The premise of Think Stats, and the other books in the Think series, is that programming is a tool for teaching and learning — and many ideas that are commonly presented in math notation can be more clearly presented in code.

In the draft third edition of Think Stats there is almost no math — not because I made a special effort to avoid it, but because I found that I didn’t need it. For example, here’s how I present the binomial distribution in Chapter 5:

Mathematically, the distribution of these outcomes follows a binomial distribution, which has a PMF that is easy to compute.

from scipy.special import comb

def binomial_pmf(k, n, p):
    return comb(n, k) * (p**k) * ((1 - p) ** (n - k))

SciPy provides the comb function, which computes the number of combinations of n things taken k at a time, often pronounced “n choose k”.

binomial_pmf computes the probability of getting k hits out of n attempts, given p.

I could also present the PMF in math notation, but I’m not sure how it would help — the Python code represents the computation just as clearly. Some readers find math notation intimidating, and even for the ones who don’t, it takes some effort to decode. In my opinion, the payoff for this additional effort is too low.

But one of the people who read the draft disagrees. They wrote:

Provide equations for the distributions. You assume that the reader knows them and then you suddenly show a programming code for them — the code is a challenge to the reader to interpret without knowing the actual equation.

I acknowledge that my approach defies the expectation that we should present math first and then translate it into code. For readers who are used to this convention, presenting the code first is “sudden”.

But why? I think there are two reasons, one practical and one philosophical:

• The practical reason is the presumption that the reader is more familiar with math notation and less familiar with code.

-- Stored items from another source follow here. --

-- ==== Sys2Proof/Laws/Kept.lean ====
section
/-!
SUPPORT. What the operations of the model keep: the queue, the pick counter and the canonical form of the sparse tables (`Kept`). The
predicates for other results than a state, and the rules for folds, records and pairs.
-/
namespace Sys2Proof.Machine

/-- The sparse tables are in their form: `canonical` and `ordered` clause by clause. -/
structure Tabs (s : State) : Prop where
  regs : regsWf s.regs = true
  snaps : tabWf 0 s.snaps = true
  map : tabWf 0 s.map = true
  ham : tabWf 0 s.ham = true
  hamPoison : tabWf false s.hamPoison = true
  hamErr : tabWf [] s.hamErr = true
  dram : tabWf 0 s.dram = true
  dramPoison : tabWf false s.dramPoison = true
  dramErr : tabWf [] s.dramErr = true
  lag : tabUp s.lag = true
  missed : tabUp s.missed = true
  weights : tabUp s.weights = true
  fns : tabUp s.fns = true
  shus : tabUp s.shus = true
  lines : tabUp s.lines = true
  engs : tabUp s.engs = true
  digs : tabUp s.digs = true
  hed : tabUp s.hed = true
  hgrp : tabUp s.hgrp = true
  icache : tabUp s.icache = true
  cores : tabUp s.cores = true
  tasks : tabUp s.tasks = true
  ready : tabUp s.ready = true
  progs : tabUp s.progs = true
  runs : tabUp s.runs = true

/-- The queue is `q`, the pick counter is `k`, the sparse tables are in their form. -/
structure Kept (q : List Instr) (k : W64) (s : State) : Prop where
  pending : s.pending = q
  pick : s.pick = k
  tabs : Tabs s

/-- `Kept` of an optional state. -/
def KeptO (q : List Instr) (k : W64) : Option State → Prop
  | some s => Kept q k s
  | none => True
/-- `Kept` of a pair's state. -/
def KeptP {α : Type} (q : List Instr) (k : W64) (p : α × State) : Prop := Kept q k p.2
/-- `Kept` of an optional pair's state. -/
def KeptOP {α : Type} (q : List Instr) (k : W64) : Option (α × State) → Prop
  | some p => Kept q k p.2
  | none => True
/-- `Kept` of a result that may be an error. -/
def KeptE {ε : Type} (q : List Instr) (k : W64) : Except ε State → Prop
  | .ok s => Kept q k s
  | .error _ => True
/-- `Kept` of a paired result that may be an error. -/
def KeptEP {ε α : Type} (q : List Instr) (k : W64) : Except ε (α × State) → Prop
  | .ok p => Kept q k p.2
  | .error _ => True
/-- `Kept` of the state in a result, or of the state beside the error. -/
def KeptF {ε α : Type} (q : List Instr) (k : W64) (f : α → State) : Except (ε × State) α → Prop
  | .ok a => Kept q k (f a)
  | .error e => Kept q k e.2
/-- `Kept` of an optional state and of the state beside it. -/
def KeptB (q : List Instr) (k : W64) (p : Option State × State) : Prop := KeptO q k p.1 ∧ Kept q k p.2
/-- `Kept` of what placing a unit comes to. -/
def KeptL (q : List Instr) (k : W64) : Placing → Prop
  | .done t => Kept q k t
  | _ => True
/-- `Kept` of what an instruction comes to. -/
def KeptZ (q : List Instr) (k : W64) : IzOut → Prop
  | .go _ s _ => Kept q k s
  | .done s _ => Kept q k s
  | .trap _ _ _ s => Kept q k s
  | .stall _ => True
  | .undef => True
/-- `Kept` of a command's outcome. -/
def KeptX (q : List Instr) (k : W64) : Host.Outcome State Fault Refusal → Prop
  | .next s => Kept q k s
  | .fault _ => True
  | .refused _ => True

variable {q : List Instr} {k : W64}

/-! ### Tables -/

theorem tabAbove_tput {α : Type} {n k' : Nat} {v : α} {t : Tab α} (h : tabAbove n t = true) (hk : n < k') :
    tabAbove n (tput k' v t) = true := by
  induction t with
  | nil => simp [tput, tabAbove, hk]
  | cons e t ih =>
    obtain ⟨a, b⟩ := e
    simp only [tabAbove, Bool.and_eq_true, decide_eq_true_eq] at h
    simp only [tput]
    split
    · simp [tabAbove, h, hk]
    · split
      · simp [tabAbove, h, hk]
      · simp [tabAbove, h.1, ih h.2]

theorem tabAbove_trans {α : Type} {n m : Nat} {t : Tab α} (h : tabAbove m t = true) (hn : n ≤ m) : tabAbove n t = true := by
  induction t with
  | nil => rfl
  | cons e t ih =>
    obtain ⟨a, b⟩ := e
    simp only [tabAbove, Bool.and_eq_true, decide_eq_true_eq] at h ⊢
    exact ⟨by omega, ih h.2⟩

theorem tabAbove_tdel {α : Type} {n k' : Nat} {t : Tab α} (h : tabAbove n t = true) : tabAbove n (tdel k' t) = true := by
  induction t with
  | nil => rfl
  | cons e t ih =>
    obtain ⟨a, b⟩ := e
    simp only [tabAbove, Bool.and_eq_true, decide_eq_true_eq] at h
    simp only [tdel]
    split
    · exact h.2
    · simp [tabAbove, h.1, ih h.2]

theorem tabAbove_filter {α : Type} {n : Nat} {p : Nat × α → Bool} {t : Tab α} (h : tabAbove n t = true) :
    tabAbove n (t.filter p) = true := by
  induction t with
  | nil => rfl
  | cons e t ih =>
    obtain ⟨a, b⟩ := e
    simp only [tabAbove, Bool.and_eq_true, decide_eq_true_eq] at h
    simp only [List.filter_cons]
    split
    · simp [tabAbove, h.1, ih h.2]
    · exact ih h.2

theorem tabWf_tput {α : Type} [DecidableEq α] {d v : α} {k' : Nat} {t : Tab α} (h : tabWf d t = true) (hv : v ≠ d) :
    tabWf d (tput k' v t) = true := by
  induction t with
  | nil => simp [tput, tabWf, tabAbove, hv]
  | cons e t ih =>
    obtain ⟨a, b⟩ := e
    simp only [tabWf, Bool.and_eq_true, decide_eq_true_eq] at h
    simp only [tput]
    split
    · rename_i hlt
      simp only [tabWf, tabAbove, Bool.and_eq_true, decide_eq_true_eq]
      exact ⟨⟨hv, hlt, tabAbove_trans h.1.2 (Nat.le_of_lt hlt)⟩, h⟩
    · split
      · rename_i he; subst he; simp [tabWf, hv, h.1.2, h.2]
      · simp only [tabWf, Bool.and_eq_true, decide_eq_true_eq]
        exact ⟨⟨h.1.1, tabAbove_tput h.1.2 (by omega)⟩, ih h.2⟩

theorem tabWf_tdel {α : Type} [DecidableEq α] {d : α} {k' : Nat} {t : Tab α} (h : tabWf d t = true) : tabWf d (tdel k' t) = true := by
  induction t with
  | nil => rfl
  | cons e t ih =>
    obtain ⟨a, b⟩ := e
    simp only [tabWf, Bool.and_eq_true, decide_eq_true_eq] at h
    simp only [tdel]
    split
    · exact h.2
    · simp [tabWf, h.1.1, tabAbove_tdel h.1.2, ih h.2]

/-- A write keeps the canonical form. -/
theorem tabWf_tset {α : Type} [DecidableEq α] {d v : α} {k' : Nat} {t : Tab α} (h : tabWf d t = true) : tabWf d (tset d k' v t) = true := by
  unfold tset
  split
  · exact tabWf_tdel h
  · exact tabWf_tput h (by assumption)

theorem tabWf_filter {α : Type} [DecidableEq α] {d : α} {p : Nat × α → Bool} {t : Tab α} (h : tabWf d t = true) :
    tabWf d (t.filter p) = true := by
  induction t with
  | nil => rfl
  | cons e t ih =>
    obtain ⟨a, b⟩ := e
    simp only [tabWf, Bool.and_eq_true, decide_eq_true_eq] at h
    simp only [List.filter_cons]
    split
    · simp [tabWf, h.1.1, tabAbove_filter h.1.2, ih h.2]
    · exact ih h.2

Of course that’s true for some people, but for other people, it’s the other way around. People who like math have lots of books to choose from; people who like code don’t.

• The philosophical reason is what I’m calling math supremacy, which is the idea that math notation is the real thing, and everything else — including and especially code — is an inferior imitation. My correspondent hints at this idea with the suggestion that the reader should see the “actual equation”. Math is actual; code is not.

I reject math supremacy. Math notation did not come from the sky on stone tablets; it was designed by people for a purpose. Programming languages were also designed by people, for different purposes. Math notation has some good properties — it is concise and it is nearly universal. But programming languages also have good properties — most notably, they are executable. When we express an idea in code, we can run it, test it, and debug it.

So here’s a thought: if you are writing for an audience that is comfortable with math notation, and your ideas can be expressed well in that form — go ahead and use math notation. But if you are writing for an audience that understands code, and your ideas can be expressed well in code — well then you should probably use code. “Actual” code.